What is needed: Using the listing below, work out the number of lines in which "true" appears; return only that figure.

Supplied material:
/-- 40_bitstream.md R151, R152, R156: BS_READ puts the unsigned value of the W bits into RESULT and advances CURSOR
by W; no memory byte changes. -/
def Obligations.BsReadReturnsExactlyTheField : Prop :=
  ∀ (s : State) (a : Byte) (b : BitVec 3) (sel : BufSel) (w : BitVec 6),
    let q := 8 * a.toNat + b.toNat + s.cursor.toNat
    let base := match sel with | .tx => 0x800 | .rx => 0x900
    (32 < w.toNat → exec (.bsRead a b sel w) s = .next (doneState .illegal s)) ∧
    (w.toNat ≤ 32 → 2048 < q + w.toNat → exec (.bsRead a b sel w) s = .next (doneState .bounds s)) ∧
    (w.toNat ≤ 32 → q + w.toNat ≤ 2048 → ∃ (v : Word) (c : BitVec 12),
      exec (.bsRead a b sel w) s = .next (doneState .ok { s with result := v, cursor := c }) ∧
      c.toNat = s.cursor.toNat + w.toNat ∧
      ∀ i, i < 32 → v.getLsbD i = (decide (i < w.toNat) && s.mem.bit base (q + i)))

/-- 40_bitstream.md R157, R160: BS_NEEDED puts the smallest width that represents ARG0 into RESULT and changes
nothing else. -/
def Obligations.BsNeededReturnsTheSmallestWidth : Prop :=
  ∀ s : State, ∃ r : Word, exec .bsNeeded s = .next (doneState .ok { s with result := r }) ∧
    (s.arg0.toNat = 0 → r.toNat = 0) ∧
    (0 < s.arg0.toNat → 1 ≤ r.toNat ∧ 2 ^ (r.toNat - 1) ≤ s.arg0.toNat ∧ s.arg0.toNat < 2 ^ r.toNat)

/-- 40_bitstream.md R158, R159: the sign-magnitude encoding of an offset and its decoding. -/
def Obligations.SignMagnitudeEncodesAndDecodes : Prop :=
  (∀ x : Int, x.natAbs ≤ 2 ^ 30 - 1 →
    1 ≤ (smEncode x).1 ∧ (smEncode x).1 ≤ 31 ∧ x.natAbs < 2 ^ ((smEncode x).1 - 1) ∧
    (x ≠ 0 → 2 ^ ((smEncode x).1 - 2) ≤ x.natAbs) ∧
    (smEncode x).2 = 2 * x.natAbs + (if x < 0 then 1 else 0) ∧ (smEncode x).2 < 2 ^ (smEncode x).1 ∧
    smDecode (smEncode x).2 = x) ∧
  smEncode 0 = (1, 0) ∧
  ∀ v : Nat, (smDecode v = if v.testBit 0 then -((v >>> 1 : Nat) : Int) else ((v >>> 1 : Nat) : Int)) ∧
    (v < 2 ^ 31 → (smDecode v).natAbs ≤ 2 ^ 30 - 1)

/-- The round-trip law of 40_bitstream.md section 1: a sign-magnitude field written anywhere in a buffer and read
from the same cursor gives the number back. -/
def Obligations.SignMagnitudeFieldsRoundTripThroughABuffer : Prop :=
  ∀ (s : State) (buf : BufSel) (a : Byte) (b : BitVec 3) (x : Int), s.mem.wf → x.natAbs < 2 ^ 30 →
    8 * a.toNat + b.toNat + s.cursor.toNat + (smEncode x).1 ≤ 2048 →
    ∃ s' s'' : State, ∃ v : Word,
      writeBits buf a b (smEncode x).1 (BitVec.ofNat 32 (smEncode x).2) s = some s' ∧
      readBits buf a b (smEncode x).1 { s' with cursor := s.cursor } = some (v, s'') ∧
      v.toNat = (smEncode x).2 ∧ smDecode v.toNat = x

/-! ## Frames and the exchange -/

/-- 41_frame.md sections 1 and 2 (the step counts are the model's: log 6): FRAME_TX rejects a length above 255 before
any transport request; otherwise it opens the link if it is not open and writes the frame `[A, checksum, L] ++
TX[0..L-1]` in one call. A failed open or write is COMM. Nothing but STATUS, the procedure's arguments and the record
changes. -/
def Obligations.FrameTxWritesTheFrame : Prop :=
  ∀ (s : State) (a : Byte), Started (.frameTx a) s →
    let n := s.arg0.toNat
    let p := (List.range n).map (fun i => s.mem.read (0x800 + i))
    let x : Xfer := { kind := .transmit, addr := a, payload := p, tms := 0 }
    let sum := a.toNat + (p.map BitVec.toNat).sum + (if s.env.params.txChecksumIncludesLength then n else 0)
    let frame := [a, BitVec.ofNat 8 (sum % 256), BitVec.ofNat 8 n] ++ p
    (255 < n → core.run 1 s = .next (doneState .validation s)) ∧
    (∀ (ok : Bool) (is ws : List Bool), n ≤ 255 → s.env.isOpenAnswers = true :: is → s.env.writeAnswers = ok :: ws →
      core.run 4 s = .next (doneState (if ok then .ok else .comm)
        { s with
          xfer := x,
          env := { s.env with
            isOpenAnswers := is, writeAnswers := ws,
            history := .wrote frame ok :: .isOpen true :: s.env.history } })) ∧
    (∀ (ok : Bool) (is os ws : List Bool), n ≤ 255 → s.env.isOpenAnswers = false :: is → s.env.openAnswers = true :: os →
      s.env.writeAnswers = ok :: ws →
      core.run 5 s = .next (doneState (if ok then .ok else .comm)
        { s with
          xfer := x,
          env := { s.env with
            isOpenAnswers := is, openAnswers := os, writeAnswers := ws,
            history := .wrote frame ok :: .opened true :: .isOpen false :: s.env.history } })) ∧
    (∀ is os : List Bool, n ≤ 255 → s.env.isOpenAnswers = false :: is → s.env.openAnswers = false :: os →
      core.run 4 s = .next (doneState .comm
        { s with
          xfer := x,
          env := { s.env with
            isOpenAnswers := is, openAnswers := os,
            history := .opened false :: .isOpen false :: s.env.history } }))

/-- 41_frame.md R177, R178 and 44_aux_messages.md R250, step by step: FRAME_TX with a length up to 255 calls
`Transmit` with its first bytes of TX_BUF, and ends with VALIDATION above; FRAME_RX calls its receive with the
timeout ARG0; at the return FRAME_TX, FRAME_RX and CHANGE_ADDR complete with the procedure's error, FRAME_RX writing
RESULT on success only and CHANGE_ADDR checking the acknowledgement. -/
def Obligations.FrameCommandsCallTheTransportAndCompleteAtItsReturn : Prop :=
  ∀ (s : State) (a : Byte), s.fsm = .run →
    (s.pt = .start →
      (255 < s.arg0.toNat → exec (.frameTx a) s = .next (doneState .validation s)) ∧
      (s.arg0.toNat ≤ 255 → exec (.frameTx a) s = .next { s with
        pt := .isOpen,
        xfer := {
          kind := .transmit, addr := a, payload := (List.range s.arg0.toNat).map (fun i => s.mem.read (0x800 + i)),
          tms := 0 } }) ∧
      exec .frameRx s = .next { s with
        pt := .isOpen, xfer := { kind := .receive, addr := 0, payload := [], tms := s.arg0 } }) ∧
    (s.pt = .ret .ok →
      exec (.frameTx a) s = .next (doneState .ok s) ∧
      exec .frameRx s = .next (doneState .ok { s with result := s.rxLen.setWidth 32 }) ∧
      exec (.changeAddr a) s = .next (doneState (ackOutcome 1 .ok s) s)) ∧
    (s.pt = .ret .checksum →
      exec (.frameTx a) s = .next (doneState .checksum s) ∧ exec .frameRx s = .next (doneState .checksum s) ∧
      exec (.changeAddr a) s = .next (doneState .checksum s)) ∧
    (s.pt = .ret .comm →
      exec (.frameTx a) s = .next (doneState .comm s) ∧ exec .frameRx s = .next (doneState .comm s) ∧
      exec (.changeAddr a) s = .next (doneState .comm s))

/-- 41_frame.md sections 1 and 2 (`EnsureOpen`, `Receive` and FRAME_RX; the step counts are the model's: log 6), the
link being open or closed. Fed a checksum byte `c`, a length byte `n` and `n` payload bytes, FRAME_RX opens the link if
it is not open, sets the timeout ARG0, puts the payload into RX_BUF with 0 after it, and completes with RESULT = n, or
with CHECKSUM and RESULT as it was. A read that fails after the bytes `got` is COMM, with the payload bytes received in
RX_BUF and 0 after them, and RXLEN the length byte if it was received. A failed open is COMM, with nothing received. -/
def Obligations.FrameRxReceivesAReply : Prop :=
  ∀ (s : State) (link : Bool) (is os : List Bool),
    Started .frameRx s → s.mem.wf → s.env.isOpenAnswers = link :: is →
    let x : Xfer := { kind := .receive, addr := 0, payload := [], tms := s.arg0 }
    let asked : List Event := if link then [.isOpen true] else [.opened true, .isOpen false]
    let opening : Nat := if link then 0 else 1
    let rxHolds (t : State) (p : List Byte) : Prop :=
      ∀ a, t.mem.read a = if 0x900 ≤ a ∧ a < 0xA00 then p.getD (a - 0x900) 0 else s.mem.read a
    let same (t : State) : Prop :=
      t.ports = s.ports ∧ t.cursor = s.cursor ∧ t.arg0 = s.arg0 ∧ t.cmd = s.cmd ∧ t.seg = s.seg ∧
        t.attempt = s.attempt ∧ t.fsm = .idle
    let surroundings (reads rest : List ReadAnswer) : Env := { s.env with
      isOpenAnswers := is, openAnswers := if link then s.env.openAnswers else os, readAnswers := rest,
      history := (reads.map Event.readByte).reverse ++ [.setTimeout s.arg0] ++ asked ++ s.env.history }
    ((link = false → s.env.openAnswers = true :: os) →
      (∀ (c n : Byte) (p : List Byte) (rest : List ReadAnswer), p.length = n.toNat →
        s.env.readAnswers = replyAnswers c n p ++ rest →
        let good := decide (c.toNat = (n.toNat + (p.map BitVec.toNat).sum) % 256)
        ∃ t : State, core.run (6 + opening + n.toNat) s = .next t ∧
          t.status = { doneStatus (if good then .ok else .checksum) s.status with rxlen := n } ∧
          t.result = (if good then n.setWidth 32 else s.result) ∧ rxHolds t p ∧ same t ∧
          t.env = surroundings (replyAnswers c n p) rest) ∧
      (∀ (got : List Byte) (bad : ReadAnswer) (rest : List ReadAnswer), (bad = .timeout ∨ bad = .fail) →
        (∀ c n q, got = c :: n :: q → q.length < n.toNat) → s.env.readAnswers = got.map .byte ++ bad :: rest →
        ∃ t : State, core.run (5 + opening + got.length) s = .next t ∧
          t.status = { doneStatus .comm s.status with rxlen := got.getD 1 s.status.rxlen } ∧ t.result = s.result ∧
          rxHolds t (got.drop 2) ∧ same t ∧ t.env = surroundings (got.map .byte ++ [bad]) rest)) ∧
    (link = false → s.env.openAnswers = false :: os →
      core.run 4 s = .next (doneState .comm
        { s with
          xfer := x,
          env := { s.env with
            isOpenAnswers := is, openAnswers := os,
            history := .opened false :: .isOpen false :: s.env.history } }))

Response area: 6